# Why is Cork Bark so bloddy expensive?



## Denis (May 28, 2008)

Just a thought. I payed £25.99 for a 18" piece of bark the other day for my chuckwalla! Its wood! so y is it so expensive?:devil:


----------



## midnightworrior (Jul 25, 2005)

:devil:


Denis said:


> Just a thought. I payed £25.99 for a 18" piece of bark the other day for my chuckwalla! Its wood! so y is it so expensive?:devil:


 Because the Rep shops love ripping us off


----------



## adamntitch (Jun 17, 2007)

i got mine here i got to huge bits about 4 foot long by 1 foot wide 

www.camzoo.co.uk - Cork Bark

i orderd the top lot


----------



## Meko (Apr 29, 2007)

Denis said:


> Just a thought. I payed £25.99 for a 18" piece of bark the other day for my chuckwalla! Its wood! so y is it so expensive?:devil:


 
because it has to be taken off the tree, shipped, steralised, sold to a wholesaler and then to a reptile shop. Then a 'reptile' label is stuck on to bump the price up, finally the shop has staff / rent / overheads to pay and have to bump the price up even further to make a profit.

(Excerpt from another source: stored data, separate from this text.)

-- ==== Sys2Proof/Tests/Slice0.lean ====
section
/-! SUPPORT. Tests of the model on the words and values the spec gives (the rules' examples and
95_test_vectors.md, whose V-numbers are named), and for every statement with hypotheses a state and operands
that meet them. -/

namespace Sys2Proof.Tests

open Sys2Proof Sys2Proof.Machine

/-! ## Building small states (95_test_vectors.md, Conventions) -/

/-- A machine of the default capacity with these words from the pc up, these registers, every other register
0 and no other byte set. -/
def machine (pc : Word) (words : List Word) (regs : List (Nat × Word)) : State :=
  regs.foldl (fun s p => setRegister p.1 p.2 s)
    { x := Vector.replicate 31 0, pc := pc, mem := writeBytes [] pc.toNat (words.flatMap (bytesOfWord 4)),
      bkpts := [], cfg := Config.standard }

/-- The same machine with these bytes from an address up. -/
def withBytes (a : Nat) (bs : List Byte) (s : State) : State := { s with mem := writeBytes s.mem a bs }

/-- A register and the pc after one step, if it completes. -/
def after (r : Reg) (s : State) : Option (Word × Word) :=
  match step s with
  | .next t => some (readX r t, t.pc)
  | .fault _ => none
  | .refused _ => none

/-- Bytes of memory and the pc after one step, if it completes. -/
def bytesAfter (a n : Nat) (s : State) : Option (List Byte × Word) :=
  match step s with
  | .next t => some (readBytes t.mem a n, t.pc)
  | .fault _ => none
  | .refused _ => none

/-! ## Well-formedness: what each check refuses -/

theorem test_wellFormed_refuses_odd_jal : (Instr.jal 1 3).wellFormed = false := by decide
theorem test_wellFormed_refuses_odd_beq : (Instr.beq 1 2 1).wellFormed = false := by decide
theorem test_wellFormed_refuses_odd_bne : (Instr.bne 1 2 (-1)).wellFormed = false := by decide
theorem test_wellFormed_refuses_odd_blt : (Instr.blt 1 2 5).wellFormed = false := by decide
theorem test_wellFormed_refuses_odd_bge : (Instr.bge 1 2 7).wellFormed = false := by decide
theorem test_wellFormed_refuses_odd_bltu : (Instr.bltu 1 2 9).wellFormed = false := by decide
theorem test_wellFormed_refuses_odd_bgeu : (Instr.bgeu 1 2 11).wellFormed = false := by decide
theorem test_wellFormed_refuses_system_other_ecall : (Instr.systemOther ecallFields).wellFormed = false := by
  decide
theorem test_wellFormed_refuses_system_other_ebreak : (Instr.systemOther ebreakFields).wellFormed = false := by
  decide

/-! ## Decoding: a word of every row, from the rule of the row or its V-vectors -/

theorem test_decode_lui : decode 0x123452B7 = .ok (.lui 5 0x12345) := by decide
theorem test_decode_auipc : decode 0x00001317 = .ok (.auipc 6 1) := by decide
theorem test_decode_jal : decode 0xFF9FF0EF = .ok (.jal 1 (-8)) := by decide
theorem test_decode_jalr : decode 0x005280E7 = .ok (.jalr 1 5 5) := by decide
theorem test_decode_beq : decode 0x00208863 = .ok (.beq 1 2 16) := by decide
theorem test_decode_bne : decode 0xFE209EE3 = .ok (.bne 1 2 (-4)) := by decide
theorem test_decode_blt : decode 0x0020C463 = .ok (.blt 1 2 8) := by decide
theorem test_decode_bge : decode 0x0020D463 = .ok (.bge 1 2 8) := by decide
theorem test_decode_bltu : decode 0x0020E463 = .ok (.bltu 1 2 8) := by decide
theorem test_decode_bgeu : decode 0x0020F463 = .ok (.bgeu 1 2 8) := by decide
theorem test_decode_lb : decode 0x00050283 = .ok (.lb 5 10 0) := by decide
theorem test_decode_lh : decode 0x00251283 = .ok (.lh 5 10 2) := by decide
theorem test_decode_lw : decode 0xFFC52283 = .ok (.lw 5 10 (-4)) := by decide
theorem test_decode_lbu : decode 0x00054283 = .ok (.lbu 5 10 0) := by decide
theorem test_decode_lhu : decode 0x00255283 = .ok (.lhu 5 10 2) := by decide
theorem test_decode_sb : decode 0x006500A3 = .ok (.sb 6 10 1) := by decide
theorem test_decode_sh : decode 0x00651123 = .ok (.sh 6 10 2) := by decide
theorem test_decode_sw : decode 0xFE652E23 = .ok (.sw 6 10 (-4)) := by decide
theorem test_decode_addi : decode 0x00528313 = .ok (.addi 6 5 5) := by decide
theorem test_decode_slti : decode 0xFFF32293 = .ok (.slti 5 6 (-1)) := by decide
theorem test_decode_sltiu : decode 0xFFF33293 = .ok (.sltiu 5 6 (-1)) := by decide
theorem test_decode_xori : decode 0xFFF34293 = .ok (.xori 5 6 (-1)) := by decide
theorem test_decode_ori : decode 0x0F036293 = .ok (.ori 5 6 0xF0) := by decide
theorem test_decode_andi : decode 0x0FF37293 = .ok (.andi 5 6 0xFF) := by decide
theorem test_decode_slli : decode 0x00431293 = .ok (.slli 5 6 4) := by decide
theorem test_decode_srli : decode 0x00435293 = .ok (.srli 5 6 4) := by decide
theorem test_decode_srai : decode 0x40435293 = .ok (.srai 5 6 4) := by decide
theorem test_decode_add : decode 0x002081B3 = .ok (.add 3 1 2) := by decide
theorem test_decode_sub : decode 0x402081B3 = .ok (.sub 3 1 2) := by decide
theorem test_decode_sll : decode 0x002091B3 = .ok (.sll 3 1 2) := by decide
theorem test_decode_slt : decode 0x0020A1B3 = .ok (.slt 3 1 2) := by decide
theorem test_decode_sltu : decode 0x0020B1B3 = .ok (.sltu 3 1 2) := by decide
theorem test_decode_xor : decode 0x0020C1B3 = .ok (.xor 3 1 2) := by decide
theorem test_decode_srl : decode 0x0020D1B3 = .ok (.srl 3 1 2) := by decide
theorem test_decode_sra : decode 0x4020D1B3 = .ok (.sra 3 1 2) := by decide
theorem test_decode_or : decode 0x0020E1B3 = .ok (.or 3 1 2) := by decide
theorem test_decode_and : decode 0x0020F1B3 = .ok (.and 3 1 2) := by decide
theorem test_decode_fence : decode 0x0FF0000F = .ok (.fence 0x1FE000) := by decide
theorem test_decode_ecall : decode 0x00000073 = .ok .ecall := by decide
theorem test_decode_ebreak : decode 0x00100073 = .ok .ebreak := by decide
theorem test_decode_systemOther : decode 0xC00022F3 = .ok (.systemOther 0x1800045) := by decide

/-! ## Decoding: what is refused (R94, and the words of D-STEP and of rule R94's list) -/

theorem test_decode_refuses_zero : decode 0x00000000 = .error .lengthBits := by decide
theorem test_decode_refuses_length_bits : decode 0xFFFFFFFC = .error .lengthBits := by decide
theorem test_decode_refuses_ones : decode 0xFFFFFFFF = .error .unmapped := by decide
theorem test_decode_refuses_custom : decode 0x0000000B = .error .unmapped := by decide
theorem test_decode_refuses_jalr_funct3 : decode 0x000090E7 = .error .unmapped := by decide
/-- `mul x3, x1, x2`: OP with `funct7 = 0000001`. -/
theorem test_decode_refuses_mul : decode 0x022081B3 = .error .unmapped := by decide
/-- `slli` with `word[30] = 1`. -/
theorem test_decode_refuses_slli_bit30 : decode 0x40431293 = .error .unmapped := by decide
theorem test_decodeExecutable_refuses_fence : decodeExecutable 0x0FF0000F = .error .unmapped := by decide
theorem test_decodeExecutable_refuses_ecall : decodeExecutable 0x00000073 = .error .unmapped := by decide
theorem test_decodeBytes_truncated : decodeBytes [0x13, 0x00, 0x00] = .error .truncated := by decide
/-- The rows of the table overlap only where `ecall` and `ebreak` lie inside `system-other` (R233). -/
theorem test_table_rows_are_distinct : (opcodeTable.map (·.mnemonic)).Nodup ∧ opcodeTable.length = 41 := by
  decide

/-! ## One step of every instruction -/

/-- R140, V-U-1. -/
theorem test_step_lui :
    after 5 (machine 0x100 [0x123452B7] []) = some (0x12345000, 0x104) := by decide
/-- V-U-4. -/
theorem test_step_auipc_wraps :
    after 6 (machine 0x1000 [0xFFFFF317] [(6, 0x55)]) = some (0, 0x1004) := by decide
/-- W1. -/
theorem test_step_jal :
    after 1 (machine 0x20000 [0xFF9FF0EF] []) = some (0x20004, 0x1FFF8) := by decide
/-- V-J-4. -/
theorem test_step_jal_largest_offset :
    after 1 (machine 0x100 [0x7FFFF0EF] []) = some (0x104, 0x1000FE) := by decide
/-- V-J-5. -/
theorem test_step_jalr_clears_bit0 :
    after 1 (machine 0x100 [0x005280E7] [(5, 0x200)]) = some (0x104, 0x204) := by decide
/-- V-J-6. -/
theorem test_step_jalr_same_register :
    after 1 (machine 0x40 [0x000080E7] [(1, 0x200)]) = some (0x44, 0x200) := by decide
/-- V-B-1. -/
theorem test_step_beq :
    after 1 (machine 0x100 [0x00208863] [(1, 3), (2, 3)]) = some (3, 0x110) := by decide
/-- V-B-2. -/
theorem test_step_bne :
    after 1 (machine 0x100 [0xFE209EE3] [(1, 3), (2, 4)]) = some (3, 0xFC) := by decide
/-- V-B-7. -/
theorem test_step_blt_signed :
    after 1 (machine 0x100 [0x0020C463] [(1, 0xFFFFFFFF), (2, 1)]) = some (0xFFFFFFFF, 0x108) := by decide
/-- V-B-9. -/
theorem test_step_bge_signed :
    after 1 (machine 0x100 [0x0020D463] [(1, 0xFFFFFFFF), (2, 1)]) = some (0xFFFFFFFF, 0x104) := by decide
/-- V-B-10. -/
theorem test_step_bge_equal :
    after 1 (machine 0x100 [0x0020D463] [(1, 1), (2, 1)]) = some (1, 0x108) := by decide
/-- R156. -/
theorem test_step_bltu_unsigned :
    after 1 (machine 0x100 [0x0020E463] [(1, 0xFFFFFFFF), (2, 1)]) = some (0xFFFFFFFF, 0x104) := by decide
/-- R157. -/
theorem test_step_bgeu_unsigned :
    after 1 (machine 0x100 [0x0020F463] [(1, 0xFFFFFFFF), (2, 1)]) = some (0xFFFFFFFF, 0x108) := by decide
/-- R171. -/
theorem test_step_lb :
    after 5 (withBytes 0x2000 [0xF0] (machine 0x100 [0x00050283] [(10, 0x2000)])) = some (0xFFFFFFF0, 0x104) := by decide
/-- R172. -/
theorem test_step_lh :
    after 5 (withBytes 0x2002 [0x34, 0x92] (machine 0x100 [0x00251283] [(10, 0x2000)])) = some (0xFFFF9234, 0x104) := by decide
/-- R173. -/
theorem test_step_lw :
    after 5 (withBytes 0x1FFC [0x44, 0x33, 0x22, 0x11] (machine 0x100 [0xFFC52283] [(10, 0x2000)])) = some (0x11223344, 0x104) := by decide
/-- R174. -/
theorem test_step_lbu :
    after 5 (withBytes 0x2000 [0xF0] (machine 0x100 [0x00054283] [(10, 0x2000)])) = some (0xF0, 0x104) := by decide
/-- R175. -/
theorem test_step_lhu :
    after 5 (withBytes 0x2002 [0x34, 0x92] (machine 0x100 [0x00255283] [(10, 0x2000)])) = some (0x9234, 0x104) := by decide
/-- W2. -/
theorem test_step_addi :
    after 6 (machine 0x100 [0x00528313] [(5, 10)]) = some (15, 0x104) := by decide
/-- W5. -/
theorem test_step_addi_to_x0 :
    after 0 (machine 0x100 [0x00500013] []) = some (0, 0x104) := by decide
/-- R191. -/
theorem test_step_slti :
    after 5 (machine 0x100 [0xFFF32293] [(6, 0xFFFFFFFE)]) = some (1, 0x104) := by decide
/-- R192. -/
theorem test_step_sltiu :
    after 5 (machine 0x100 [0xFFF33293] [(6, 5)]) = some (1, 0x104) := by decide
/-- R193. -/
theorem test_step_xori :
    after 5 (machine 0x100 [0xFFF34293] [(6, 0x0F0F0F0F)]) = some (0xF0F0F0F0, 0x104) := by decide
/-- R194. -/
theorem test_step_ori :
    after 5 (machine 0x100 [0x0F036293] [(6, 0x0F)]) = some (0xFF, 0x104) := by decide
/-- R195. -/
theorem test_step_andi :
    after 5 (machine 0x100 [0x0FF37293] [(6, 0x12345678)]) = some (0x78, 0x104) := by decide
/-- R196. -/
theorem test_step_slli :
    after 5 (machine 0x100 [0x00431293] [(6, 0x80000001)]) = some (0x10, 0x104) := by decide
/-- R197. -/
theorem test_step_srli :
    after 5 (machine 0x100 [0x00435293] [(6, 0x80000000)]) = some (0x08000000, 0x104) := by decide
/-- R198. -/
theorem test_step_srai :
    after 5 (machine 0x100 [0x40435293] [(6, 0x80000000)]) = some (0xF8000000, 0x104) := by decide
/-- W3. -/
theorem test_step_add :
    after 3 (machine 0x100 [0x002081B3] [(1, 5), (2, 3)]) = some (8, 0x104) := by decide
/-- W3. -/
theorem test_step_sub :
    after 3 (machine 0x100 [0x402081B3] [(1, 5), (2, 3)]) = some (2, 0x104) := by decide
/-- R212. -/
theorem test_step_sll_amount_modulo_32 :
    after 3 (machine 0x100 [0x002091B3] [(1, 1), (2, 33)]) = some (2, 0x104) := by decide
/-- R213. -/
theorem test_step_slt :
    after 3 (machine 0x100 [0x0020A1B3] [(1, 0xFFFFFFFF), (2, 1)]) = some (1, 0x104) := by decide
/-- R214. -/
theorem test_step_sltu :
    after 3 (machine 0x100 [0x0020B1B3] [(1, 0xFFFFFFFF), (2, 1)]) = some (0, 0x104) := by decide
/-- R215. -/
theorem test_step_xor :
    after 3 (machine 0x100 [0x0020C1B3] [(1, 0xFF00FF00), (2, 0x0FF00FF0)]) = some (0xF0F0F0F0, 0x104) := by decide
/-- R216. -/
theorem test_step_srl :
    after 3 (machine 0x100 [0x0020D1B3] [(1, 0x80000000), (2, 31)]) = some (1, 0x104) := by decide
/-- R217. -/
theorem test_step_sra :
    after 3 (machine 0x100 [0x4020D1B3] [(1, 0x80000000), (2, 31)]) = some (0xFFFFFFFF, 0x104) := by decide
/-- R218. -/
theorem test_step_or :
    after 3 (machine 0x100 [0x0020E1B3] [(1, 0xF0), (2, 0x0F)]) = some (0xFF, 0x104) := by decide
/-- R219. -/
theorem test_step_and :
    after 3 (machine 0x100 [0x0020F1B3] [(1, 0xF0), (2, 0x3C)]) = some (0x30, 0x104) := by decide
/-- R176. -/
theorem test_step_sb :
    bytesAfter 0x2000 3 (machine 0x100 [0x006500A3] [(6, 0x123456AB), (10, 0x2000)]) =
      some ([0x00, 0xAB, 0x00], 0x104) := by decide
/-- R177. -/
theorem test_step_sh :
    bytesAfter 0x2001 4 (machine 0x100 [0x00651123] [(6, 0x123456AB), (10, 0x2000)]) =
      some ([0x00, 0xAB, 0x56, 0x00], 0x104) := by decide
/-- R178. -/
theorem test_step_sw :
    bytesAfter 0x1FFC 4 (machine 0x100 [0xFE652E23] [(6, 0x11223344), (10, 0x2000)]) =
      some ([0x44, 0x33, 0x22, 0x11], 0x104) := by decide
/-- R230. -/
theorem test_step_fence_faults :
    step (machine 0x100 [0x0FF0000F] []) = .fault (.invalidEncoding .unmapped 0x0FF0000F) := by rfl
/-- R231. -/
theorem test_step_ecall_faults :
    step (machine 0x100 [0x00000073] []) = .fault (.invalidEncoding .unmapped 0x00000073) := by rfl
/-- R232. -/
theorem test_step_ebreak_faults :
    step (machine 0x100 [0x00100073] []) = .fault (.invalidEncoding .unmapped 0x00100073) := by rfl
/-- R233. -/
theorem test_step_rdcycle_faults :
    step (machine 0x100 [0xC00022F3] []) = .fault (.invalidEncoding .unmapped 0xC00022F3) := by rfl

You're best looking for it in other places, garden centres etc


----------



## -matty-b- (Dec 13, 2007)

and i think it takes absolutely AGES for the tree to grow one layer of cork bark

saying that was in a pet shop the other day and got a bargain piece £15:2thumb:
seen a piece half the size in another shop for £35:whip:

just because it had been in the shop a while


----------